§ What is needed:
Every line that includes the word "nothing" needs to be copied from the listing.

§ Supplied records:
-- ==== Sys2Proof/Laws/Commands.lean ====
section
/-! SUPPORT. The commands and the drain (44_engine.md R228 to R235): everything one applied word can do, said once,
when it completes, and what a run of words keeps. -/

namespace Sys2Proof.Machine

/-! ## One word -/

/-- What an applied word did (R228 to R232, R282): one fault and nothing else, one channel, the ROM binding, or
nothing. -/
inductive ApplyEffect (s t : State) : Prop
  | fault (f : FaultRecord) (h : t = raiseFault f s)
  | note (c n : Nat) (entry : Instrument) (note : Byte) (active : ActiveState) (hc : c < s.params.numChannels)
      (he : instrumentAt s n = some entry) (hf : VoiceFits s.params s.engine.fs entry note)
      (h : t = { s with engine := setChannel s.engine c (voiceBuilt s.params s.engine.fs note active entry) })
  | release (c : Nat) (v : Channel) (hv : channelAt s.engine c = some v)
      (h : t = { s with engine := setChannel s.engine c (releaseChannel v) })
  | rom (slot : BitVec 24) (r : RomInstance) (hr : romAt s.params.roms slot = some r)
      (hf : romFault s.params.numInstruments s.engine.fs r slot = none)
      (h : t = { s with engine := { s.engine with romId := slot, rom := r } })
  | nothing (h : t = s)

theorem startNote_effect {w : Word} {note inst ch : Byte} {active : ActiveState} {s t : State}
    (h : startNote w note inst ch active s = .ok t) : ApplyEffect s t := by
  unfold startNote at h
  split at h
  · cases h; exact .fault _ rfl
  · next hc =>
    split at h
    · cases h; exact .fault _ rfl
    · next entry he =>
      split at h
      · cases h
      · next c hn =>
        cases h
        obtain ⟨hf, rfl⟩ := voiceNew_cases hn
        exact .note ch.toNat inst.toNat entry note active (by omega) he hf rfl

theorem releaseKey_effect (w : Word) (ch : Byte) (s : State) : ApplyEffect s (releaseKey w ch s) := by
  unfold releaseKey
  split
  · exact .fault _ rfl
  · split
    · exact .nothing rfl
    · next v hv => exact .release ch.toNat v hv rfl

theorem changeRom_effect (w : Word) (slot : BitVec 24) (s : State) : ApplyEffect s (changeRom w slot s) := by
  unfold changeRom
  split
  · exact .fault _ rfl
  · next r hr =>
    split
    · exact .fault _ rfl
    · next hf => exact .rom slot r hr hf rfl

theorem applyWord_effect {w : Word} {s t : State} (h : applyWord w s = .ok t) : ApplyEffect s t := by
  unfold applyWord at h
  split at h
  · cases h; exact .fault _ rfl
  · next c _ =>
    cases c with
    | pressed note inst ch => exact startNote_effect h
    | released ch => cases h; exact releaseKey_effect _ _ _
    | trigger note inst ch => exact startNote_effect h
    | romChanged slot => cases h; exact changeRom_effect _ _ _

/-- An applied word records nothing, or it raised one fault and did nothing else (R235). -/
theorem ApplyEffect.quiet_or_fault {s t : State} (h : ApplyEffect s t) :
    t.fault = s.fault ∧ t.log = s.log ∨
      ∃ f, t = { s with fault := s.fault ||| causeBit f.cause, log := s.log ++ [.fault f] } := by
  cases h with
  | fault f h => exact .inr ⟨f, h⟩
  | note => subst_vars; exact .inl ⟨rfl, rfl⟩
  | release => subst_vars; exact .inl ⟨rfl, rfl⟩
  | rom => subst_vars; exact .inl ⟨rfl, rfl⟩
  | nothing => subst_vars; exact .inl ⟨rfl, rfl⟩

/-- Everything an applied word leaves alone. -/
theorem ApplyEffect.frame {s t : State} (h : ApplyEffect s t) :
    t.params = s.params ∧ t.engine.fs = s.engine.fs ∧ t.engine.ch.length = s.engine.ch.length ∧ t.stop = s.stop ∧
      t.refused = s.refused ∧ t.cmdq = s.cmdq ∧ t.outq = s.outq ∧ t.cur = s.cur ∧ t.savePort = s.savePort ∧
      t.result = s.result ∧ t.tap = s.tap ∧ t.inputs = s.inputs := by
  cases h <;> subst_vars <;> simp

/-- A note refuses only where its frequencies do not fit. -/
theorem startNote_ok {w : Word} {note inst ch : Byte} {active : ActiveState} {s : State}
    (h : ∀ entry, instrumentAt s inst.toNat = some entry → VoiceFits s.params s.engine.fs entry note) :
    ∃ t, startNote w note inst ch active s = .ok t := by
  unfold startNote
  split
  · exact ⟨_, rfl⟩
  · split
    · exact ⟨_, rfl⟩
    · next entry he => rw [voiceNew_ok active (h entry he)]; exact ⟨_, rfl⟩

/-- Every note on every instrument of the bound ROM fits. -/
def NotesFit (s : State) : Prop :=
  ∀ n entry note, instrumentAt s n = some entry → VoiceFits s.params s.engine.fs entry note

theorem applyWord_ok {s : State} (h : NotesFit s) (w : Word) : ∃ t, applyWord w s = .ok t := by
  unfold applyWord
  split
  · exact ⟨_, rfl⟩
  · next c _ =>
    cases c with
    | pressed note inst ch => exact startNote_ok (fun entry he => h _ entry note he)
    | released ch => exact ⟨_, rfl⟩
    | trigger note inst ch => exact startNote_ok (fun entry he => h _ entry note he)
    | romChanged slot => exact ⟨_, rfl⟩

/-! ## Many words, and the drain -/

theorem applyWords_cons_ok {w : Word} {s t : State} (h : applyWord w s = .ok t) (ws : List Word) :
    applyWords (w :: ws) s = applyWords ws t := by simp only [applyWords, h]

theorem applyWords_cons_error {w : Word} {s : State} {r : Refusal} (h : applyWord w s = .error r) (ws : List Word) :
    applyWords (w :: ws) s = .error r := by simp only [applyWords, h]

theorem applyWords_append (xs ys : List Word) (s : State) :
    applyWords (xs ++ ys) s = (applyWords xs s).bind (applyWords ys) := by
  induction xs generalizing s with
  | nil => rfl
  | cons w ws ih =>
    simp only [List.cons_append, applyWords]
    cases h : applyWord w s with
    | error r => rfl
    | ok t => exact ih t

/-- The drain in one list of words (R234). -/
theorem drain_eq (s : State) :
    drain s = applyWords (s.cmdq.filter isRomChange ++ s.cmdq.filter (fun w => !isRomChange w)) { s with cmdq := [] } := by
  rw [applyWords_append]
  unfold drain
  cases applyWords (s.cmdq.filter isRomChange) { s with cmdq := [] } <;> rfl

/-- What every applied word keeps, a run of words keeps. -/
theorem applyWords_keeps {P : State → Prop} (hP : ∀ s t, P s → ApplyEffect s t → P t) {ws : List Word} {s t : State}
    (hs : P s) (h : applyWords ws s = .ok t) : P t := by
  induction ws generalizing s with
  | nil => cases h; exact hs
  | cons w ws ih =>
    simp only [applyWords] at h
    split at h
    · cases h
    · next s' hw => exact ih (hP _ _ hs (applyWord_effect hw)) h

/-- What every applied word keeps and lets every word complete, lets a run of words complete. -/
theorem applyWords_ok {P : State → Prop} (hP : ∀ s t, P s → ApplyEffect s t → P t) (hN : ∀ s, P s → NotesFit s)
    (ws : List Word) {s : State} (hs : P s) : ∃ t, applyWords ws s = .ok t ∧ P t := by
  induction ws generalizing s with
  | nil => exact ⟨s, rfl, hs⟩
  | cons w ws ih =>
    obtain ⟨t, ht⟩ := applyWord_ok (hN s hs) w
    simp only [applyWords, ht]
    exact ih (hP _ _ hs (applyWord_effect ht))

/-- Everything a drain leaves alone; CMDQ is emptied (R234). -/
theorem drain_frame {s t : State} (h : drain s = .ok t) :
    t.params = s.params ∧ t.engine.fs = s.engine.fs ∧ t.engine.ch.length = s.engine.ch.length ∧ t.stop = s.stop ∧
      t.refused = s.refused ∧ t.cmdq = [] ∧ t.outq = s.outq ∧ t.cur = s.cur ∧ t.savePort = s.savePort ∧
      t.result = s.result ∧ t.tap = s.tap ∧ t.inputs = s.inputs := by
  rw [drain_eq] at h
  refine applyWords_keeps (s := { s with cmdq := [] }) (P := fun u => u.params = s.params ∧ u.engine.fs = s.engine.fs ∧
    u.engine.ch.length = s.engine.ch.length ∧ u.stop = s.stop ∧ u.refused = s.refused ∧ u.cmdq = [] ∧
    u.outq = s.outq ∧ u.cur = s.cur ∧ u.savePort = s.savePort ∧ u.result = s.result ∧ u.tap = s.tap ∧
    u.inputs = s.inputs) ?_ ⟨rfl, rfl, rfl, rfl, rfl, rfl, rfl, rfl, rfl, rfl, rfl, rfl⟩ h
  rintro a b ⟨h1, h2, h3, h4, h5, h6, h7, h8, h9, h10, h11, h12⟩ he
  obtain ⟨k1, k2, k3, k4, k5, k6, k7, k8, k9, k10, k11, k12⟩ := he.frame
  exact ⟨k1.trans h1, k2.trans h2, k3.trans h3, k4.trans h4, k5.trans h5, k6.trans h6, k7.trans h7, k8.trans h8,
    k9.trans h9, k10.trans h10, k11.trans h11, k12.trans h12⟩

/-- What every applied word keeps and emptying CMDQ keeps, a drain keeps. -/
theorem drain_keeps {P : State → Prop} (hP : ∀ s t, P s → ApplyEffect s t → P t)
    (hq : ∀ s, P s → P { s with cmdq := [] }) {s t : State} (hs : P s) (h : drain s = .ok t) : P t := by
  rw [drain_eq] at h
  exact applyWords_keeps hP (hq s hs) h

/-! ## What one word keeps -/

/-- The instrument a command names is an entry of the bound ROM. -/
theorem romEntry_of_instrumentAt {s : State} {n : Nat} {e : Instrument} (h : instrumentAt s n = some e) :
    n < s.params.numInstruments ∧ romEntry s.engine.rom n = some e := by
  unfold instrumentAt at h
  split at h
  · next hn => exact ⟨hn, h⟩
  · cases h

theorem mem_of_romEntry {rom : RomInstance} {n : Nat} {e : Instrument} (h : romEntry rom n = some e) :
    some e ∈ rom := by
  unfold romEntry at h
  rw [List.getD_eq_getElem?_getD] at h
  cases hg : rom[n]? with
  | none => rw [hg] at h; cases h
  | some o => rw [hg] at h; rw [← h]; exact List.mem_of_getElem? hg

theorem mem_of_romAt {roms : RomStore} {slot : BitVec 24} {r : RomInstance} (h : romAt roms slot = some r) :
    ∃ e ∈ roms, e.2 = r := by
  unfold romAt at h
  cases hf : roms.find? (fun e => e.1 == slot) with
  | none => rw [hf] at h; cases h
  | some e => rw [hf] at h; exact ⟨e, List.mem_of_find?_eq_some hf, by simpa using h⟩

/-- An instrument a command names in a valid ROM is valid. -/
theorem valid_of_instrumentAt {s : State} (hr : RomInv s) {n : Nat} {e : Instrument} (h : instrumentAt s n = some e) :
    InstrumentValid s.engine.fs e := by
  obtain ⟨hn, he⟩ := romEntry_of_instrumentAt h
  exact romFault_none.mp hr.2 n hn e he

theorem releaseChannel_legal {c : Channel} (h : ChannelLegal c) : ChannelLegal (releaseChannel c) := by
  cases c <;> exact h

theorem releaseChannel_tame {c : Channel} (h : ChannelTame c) : ChannelTame (releaseChannel c) := by
  cases c <;> exact h

/-- What holds of every channel still does after one is written. -/
theorem forall_setChannel {P : Channel → Prop} {d : SoundEngineData} (h : ∀ c ∈ d.ch, P c) {k : Nat} {v : Channel}
    (hv : P v) : ∀ c ∈ (setChannel d k v).ch, P c := by
  intro c hc
  rcases List.mem_or_eq_of_mem_set hc with hc | rfl
  · exact h c hc
  · exact hv

theorem mem_of_channelAt {d : SoundEngineData} {k : Nat} {v : Channel} (h : channelAt d k = some v) : v ∈ d.ch :=
  List.mem_of_getElem? h

theorem romInv_apply {s t : State} (h : RomInv s) (he : ApplyEffect s t) : RomInv t := by
  cases he with
  | fault f h' => subst h'; exact h
  | note c n entry note active hc hi hf h' => subst h'; exact h
  | release c v hv h' => subst h'; exact h
  | rom slot r hr hf h' => subst h'; exact ⟨hr, hf⟩
  | nothing h' => subst h'; exact h

/-- An applied word keeps every voice legal (R123). -/
theorem engineLegal_apply {s t : State} (h : EngineLegal s.engine) (hr : RomInv s) (he : ApplyEffect s t) :
    EngineLegal t.engine := by
  cases he with
  | fault f h' => subst h'; exact h
  | note c n entry note active hc hi hf h' =>
    subst h'
    exact ⟨h.1, forall_setChannel h.2 (voiceBuilt_legal active h.1 (valid_of_instrumentAt hr hi) hf)⟩
  | release c v hv h' => subst h'; exact ⟨h.1, forall_setChannel h.2 (releaseChannel_legal (h.2 v (mem_of_channelAt hv)))⟩
  | rom slot r hr hf h' => subst h'; exact h
  | nothing h' => subst h'; exact h

theorem tameInv_apply {s t : State} (h : TameInv s) (he : ApplyEffect s t) : TameInv t := by
  obtain ⟨h1, h2, h3, h4⟩ := id h
  cases he with
  | fault f h' => subst h'; exact h
  | note c n entry note active hc hi hf h' =>
    subst h'
    exact ⟨h1, h2, h3, forall_setChannel h4 (voiceBuilt_tame active
      (h2 entry (mem_of_romEntry (romEntry_of_instrumentAt hi).2)))⟩
  | release c v hv h' =>
    subst h'; exact ⟨h1, h2, h3, forall_setChannel h4 (releaseChannel_tame (h4 v (mem_of_channelAt hv)))⟩
  | rom slot r hr hf h' =>
    subst h'
    obtain ⟨e, he, rfl⟩ := mem_of_romAt hr
    exact ⟨h1, h3 e he, h3, h4⟩
  | nothing h' => subst h'; exact h

/-- What the completion of a drain and of a frame rests on. -/
def Runs (s : State) : Prop := EngineLegal s.engine ∧ RomInv s ∧ TameInv s

theorem runs_apply {s t : State} (h : Runs s) (he : ApplyEffect s t) : Runs t :=
  ⟨engineLegal_apply h.1 h.2.1 he, romInv_apply h.2.1 he, tameInv_apply h.2.2 he⟩

theorem notesFit_of_runs {s : State} (h : Runs s) : NotesFit s :=
  fun _ _ note he => voiceFits_of_tame h.2.2.1 h.1.1 (valid_of_instrumentAt h.2.1 he) note

/-- A drain completes (R234), and leaves what the frame after it needs. -/
theorem drain_ok {s : State} (h : Runs s) : ∃ t, drain s = .ok t ∧ Runs t := by
  rw [drain_eq]
  exact applyWords_ok (fun _ _ => runs_apply) (fun _ => notesFit_of_runs) _ h

end Sys2Proof.Machine
end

§ Solution for this exercise:
/-- What an applied word did (R228 to R232, R282): one fault and nothing else, one channel, the ROM binding, or
nothing. -/
  | nothing (h : t = s)
    · exact .nothing rfl
/-- An applied word records nothing, or it raised one fault and did nothing else (R235). -/
  | nothing => subst_vars; exact .inl ⟨rfl, rfl⟩
  | nothing h' => subst h'; exact h
  | nothing h' => subst h'; exact h
  | nothing h' => subst h'; exact h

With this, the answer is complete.